The United States was founded by rebels. The Confederate States was founded by rebels.
If Osama Obama is elected and the libs carry the House and Senate, conservatives will find themselves facing a very hostile environment and we'll need a lot of rebel spirit.
The past has shown us that once a government policy and the agency that it spawns is in place it never goes away and like a cancer it just keeps growing until it becomes almost a government within the government. If Hussein gets the White House and has a cooperative Congress the country will go hard left and socialist, irreversibly so.
If Osama Obama is elected we'll have an open border with Mexico, which means all of South America and the middle east.

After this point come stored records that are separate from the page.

-- ==== Sys2Proof/Certificates/Slice0/Obligations.lean ====
section
/-! DEFINITION. The statements for the provers, each from the numbered rules of the spec. A docstring names the rule and
whatever of it is the spec's own decision (D<n> of 92_eei_decisions.md) or the model's (log <n>). -/

open Sys2Proof Sys2Proof.Machine

/-! ### Reset -/

/-- R30 (decision D10): every register right after reset, for every width `LEN_W`, and what the host reads of it; `State.reset`
is the one of the default width 32 (R4; log 1). A buffer without a stored byte and a stream without a listed answer are the
model's start (log 3, 7) and not stated. -/
def Obligations.ResetRegisters : Prop :=
  State.reset = State.resetWith 32 ∧
  ∀ w : Nat,
    let s := State.resetWith w
    s.lenW = w ∧ s.status = 0x00#8 ∧ s.phase = .idle ∧ s.code = Code.none.bits ∧
    s.valIn = 0#64 ∧ s.bufLen = 0 ∧ s.value = 0#64 ∧ s.count = 0#4 ∧
    s.acc = 0#64 ∧ s.shift = 0#7 ∧ s.idx = 0#4 ∧ s.opk = false ∧ s.strict = false ∧ s.stream = false ∧
    ∀ no, s.regRead no = 0

/-- R200, R201 (decisions D10, D23): reset, in any phase, gives every register its value of R30 and leaves the buffer and the
stream as they are; so an abandoned operation delivers no completion, and the bytes it took stay taken. -/
def Obligations.ResetInAnyPhase : Prop :=
  ∀ (s : State) (rest : List HostAct), s.host = .reset :: rest →
    step s = .next
      { s with
        host := rest, status := 0x00#8, valIn := 0#64, bufLen := 0, value := 0#64, count := 0#4
        acc := 0#64, shift := 0#7, idx := 0#4, opk := false, strict := false, stream := false }

/-- The invariant of the machine, and what a running buffer decode has done, hold at reset (R24, R30), for every width that R4
allows, the default among them (log 1). -/
def Obligations.InvariantHoldsAtReset : Prop :=
  (∀ w, 4 ≤ w → (State.resetWith w).Inv ∧ (State.resetWith w).BufferRead) ∧ State.reset.Inv ∧ State.reset.BufferRead

/-! ### Invariants that every step keeps -/

/-- R12, R16, R18, R19, R21, R24, R116, R170: from every state of the invariant, a step that gives a next state gives one of the
invariant: the nine legal values of STATUS, SHIFT = 7 * IDX, IDX within the command's cap, ACC < 2^SHIFT while IDX <= 9, no mode
latch with SIZE, COUNT at most 11, the buffer in canonical form, `BUF_LEN` and every stored offset of `LEN_W` bits; and `LEN_W`
itself, whatever it is, stays (R4, R14). -/
def Obligations.StepKeepsInvariant : Prop :=
  ∀ s t : State, s.Inv → step s = .next t → t.Inv ∧ t.lenW = s.lenW

/-- R17, R24 (c): throughout a buffer decode, and whatever the host does, every byte read so far is a continuation byte and
ACC holds their groups, each at its place. -/
def Obligations.StepKeepsBufferRead : Prop :=
  ∀ s t : State, s.Inv → s.BufferRead → step s = .next t → t.BufferRead

/-! ### Command words -/

/-- R67 (decision D2): the opcode map: five words, matched on all eight bits, and no other word is a command. -/
def Obligations.OpcodeMap : Prop :=
  decodeCmd 0b00000000#8 = .command .size ∧ decodeCmd 0b00000100#8 = .command .decpB ∧
  decodeCmd 0b00000101#8 = .command .decpS ∧ decodeCmd 0b00000110#8 = .command .decsB ∧
  decodeCmd 0b00000111#8 = .command .decsS ∧
  (∀ w i, decodeCmd w = .command i → w ∈ [0x00#8, 0x04#8, 0x05#8, 0x06#8, 0x07#8]) ∧
  ∃ why, decodeCmd 0x08#8 = .illegal why

/-- R66, R67: decoding the word of a command gives the command, and only that word does. -/
def Obligations.DecodeOfEncode : Prop :=
  ∀ (i : Instr) (w : Byte), decodeCmd w = .command i ↔ w = encode i

/-- R68 (decisions D2, D12): an illegal word is illegal for one of three reasons read off its fields. -/
def Obligations.IllegalWordsByField : Prop :=
  ∀ w : Byte,
    (w.extractLsb' 4 4 ≠ 0#4 → decodeCmd w = .illegal .reservedBits) ∧
    (w.extractLsb' 4 4 = 0#4 → w.getLsbD 3 = true → decodeCmd w = .illegal .reservedOpc) ∧
    (w ∈ [0x01#8, 0x02#8, 0x03#8] → decodeCmd w = .illegal .sizeWithMode)

/-- R68, R178 (decision D12): the words R67 does not list are the illegal ones, in three sorts; a `CMD` write of one, in phase
IDLE or DONE, completes in that same transition with ILLEGAL_CMD, count 0 and an undefined value, and changes nothing else; no
source byte is read. -/
def Obligations.IllegalWordCompletesAtOnce : Prop :=
  (∀ w : Byte,
    (w ∉ [0x00#8, 0x04#8, 0x05#8, 0x06#8, 0x07#8] ↔ ∃ why, decodeCmd w = .illegal why) ∧
    (w ∉ [0x00#8, 0x04#8, 0x05#8, 0x06#8, 0x07#8] ↔
      w.extractLsb' 4 4 ≠ 0#4 ∨ w.extractLsb' 2 2 ∈ [0b10#2, 0b11#2] ∨ w ∈ [0x01#8, 0x02#8, 0x03#8])) ∧
  ∀ (s : State) (w : Byte) (rest : List HostAct), s.busy = false → s.host = .write 0 w.toNat :: rest →
    w ∉ [0x00#8, 0x04#8, 0x05#8, 0x06#8, 0x07#8] →
    ∃ st : BitVec 8,
      step s = .next
        { s with
          host := rest, status := st, count := 0#4
          value := Config.anyValue s.draws, draws := s.draws + 1 } ∧
      st.getLsbD 7 = false ∧ st.getLsbD 6 = true ∧ st.extractLsb' 0 4 = 8#4 ∧
      st.extractLsb' 4 2 = s.status.extractLsb' 4 2

/-! ### A step runs the command -/

/-- R11, R115: a `CMD` write of a legal word in phase IDLE or DONE is `exec` of the command it decodes to, with the host's
action taken off its script; in phase RUN the unit's turn is `exec` of the command the latches select. That a turn is the
host's while it has an action and the unit's otherwise, and that one `exec` is the start or one unit step, is the model's choice
(log 4, 10). -/
def Obligations.StepRunsTheCommand : Prop :=
  (∀ (s : State) (w : Byte) (rest : List HostAct) (i : Instr), s.busy = false → s.host = .write 0 w.toNat :: rest →
    decodeCmd w = .command i → step s = exec i { s with host := rest }) ∧
  (∀ s : State, s.busy = true → s.host = [] → step s = exec s.running s) ∧
  (∀ (s : State) (rest : List HostAct), s.busy = true → s.host = .pass :: rest →
    step s = exec s.running { s with host := rest }) ∧
  (∀ (s : State) (rest : List HostAct), s.busy = true → s.done = false → s.host = .wait :: rest →
    step s = exec s.running s)

/-- The word of a command placed where the step takes its next one is run by the very next step, as `exec` of the command
(log 9), and only the host's script and, where the unit was busy, STATUS are touched by the placing. -/
def Obligations.PlacedWordRunsNext : Prop :=
  ∀ (s : State) (i : Instr),
    step (s.withFetchWord 8 (encode i).toNat) =
      exec i { s with status := if s.busy then 0x00#8 else s.status }

/-- R21, R114, R187: in phase IDLE or DONE the unit's turn changes nothing, be it because the host has no action, or passes, or
waits; a wait is over when `DONE = 1` (R69), and in phase IDLE it never is. Only the host's script moves (log 4). -/
def Obligations.IdleUnitDoesNothing : Prop :=
  (∀ s : State, s.busy = false → s.host = [] → step s = .next s) ∧
  (∀ (s : State) (rest : List HostAct), s.busy = false → s.host = .pass :: rest → step s = .next { s with host := rest }) ∧
  (∀ (s : State) (rest : List HostAct), s.busy = false → s.done = false → s.host = .wait :: rest → step s = .next s) ∧
  ∀ (s : State) (rest : List HostAct), s.busy = false → s.done = true → s.host = .wait :: rest →
    step s = .next { s with host := rest }

/-! ### Start and finish -/

/-- R110 (decision D2): the start of an operation by its command word, whole, as the command's `exec` and as the host's write
of the word. -/
def Obligations.StartLatchesAndClears : Prop :=
  ∀ (s : State) (w : Byte) (i : Instr), s.busy = false → decodeCmd w = .command i →
    ∃ st : BitVec 8,
      exec i s = .next
        { s with
          opk := decide (w.extractLsb' 2 2 = 0b01#2), strict := w.getLsbD 1, stream := w.getLsbD 0
          acc := 0#64, shift := 0#7, idx := 0#4, status := st } ∧
      (∀ rest : List HostAct, s.host = .write 0 w.toNat :: rest →
        step s = .next
          { s with
            host := rest
            opk := decide (w.extractLsb' 2 2 = 0b01#2), strict := w.getLsbD 1, stream := w.getLsbD 0
            acc := 0#64, shift := 0#7, idx := 0#4, status := st }) ∧
      st.getLsbD 7 = true ∧ st.getLsbD 6 = false ∧ st.extractLsb' 0 4 = Code.none.bits ∧
      st.extractLsb' 4 2 = s.status.extractLsb' 4 2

The US as we know it will be no more (this is easy enough to demonstrate now by visiting border states and south Florida) and I hope there will be enough rebels left to carve out a section and start afresh.
Off topic.
Happy Texas Independence Day, non. March 2, 1836, and March 2, 1861.
And what rights did the confederate constitution grant the states that they didn't also have under the real Constitution?
You didn’t answer the question. What state powers did the confederate constitution reserve to the states that were not also reserved to the state under the federal Constitution? And considering the areas where Davis ignored his constitutional limitations - supreme court, tariffs, slavery - why should you believe that he wouldn’t have ignored those reservations of power had it become convenient for him?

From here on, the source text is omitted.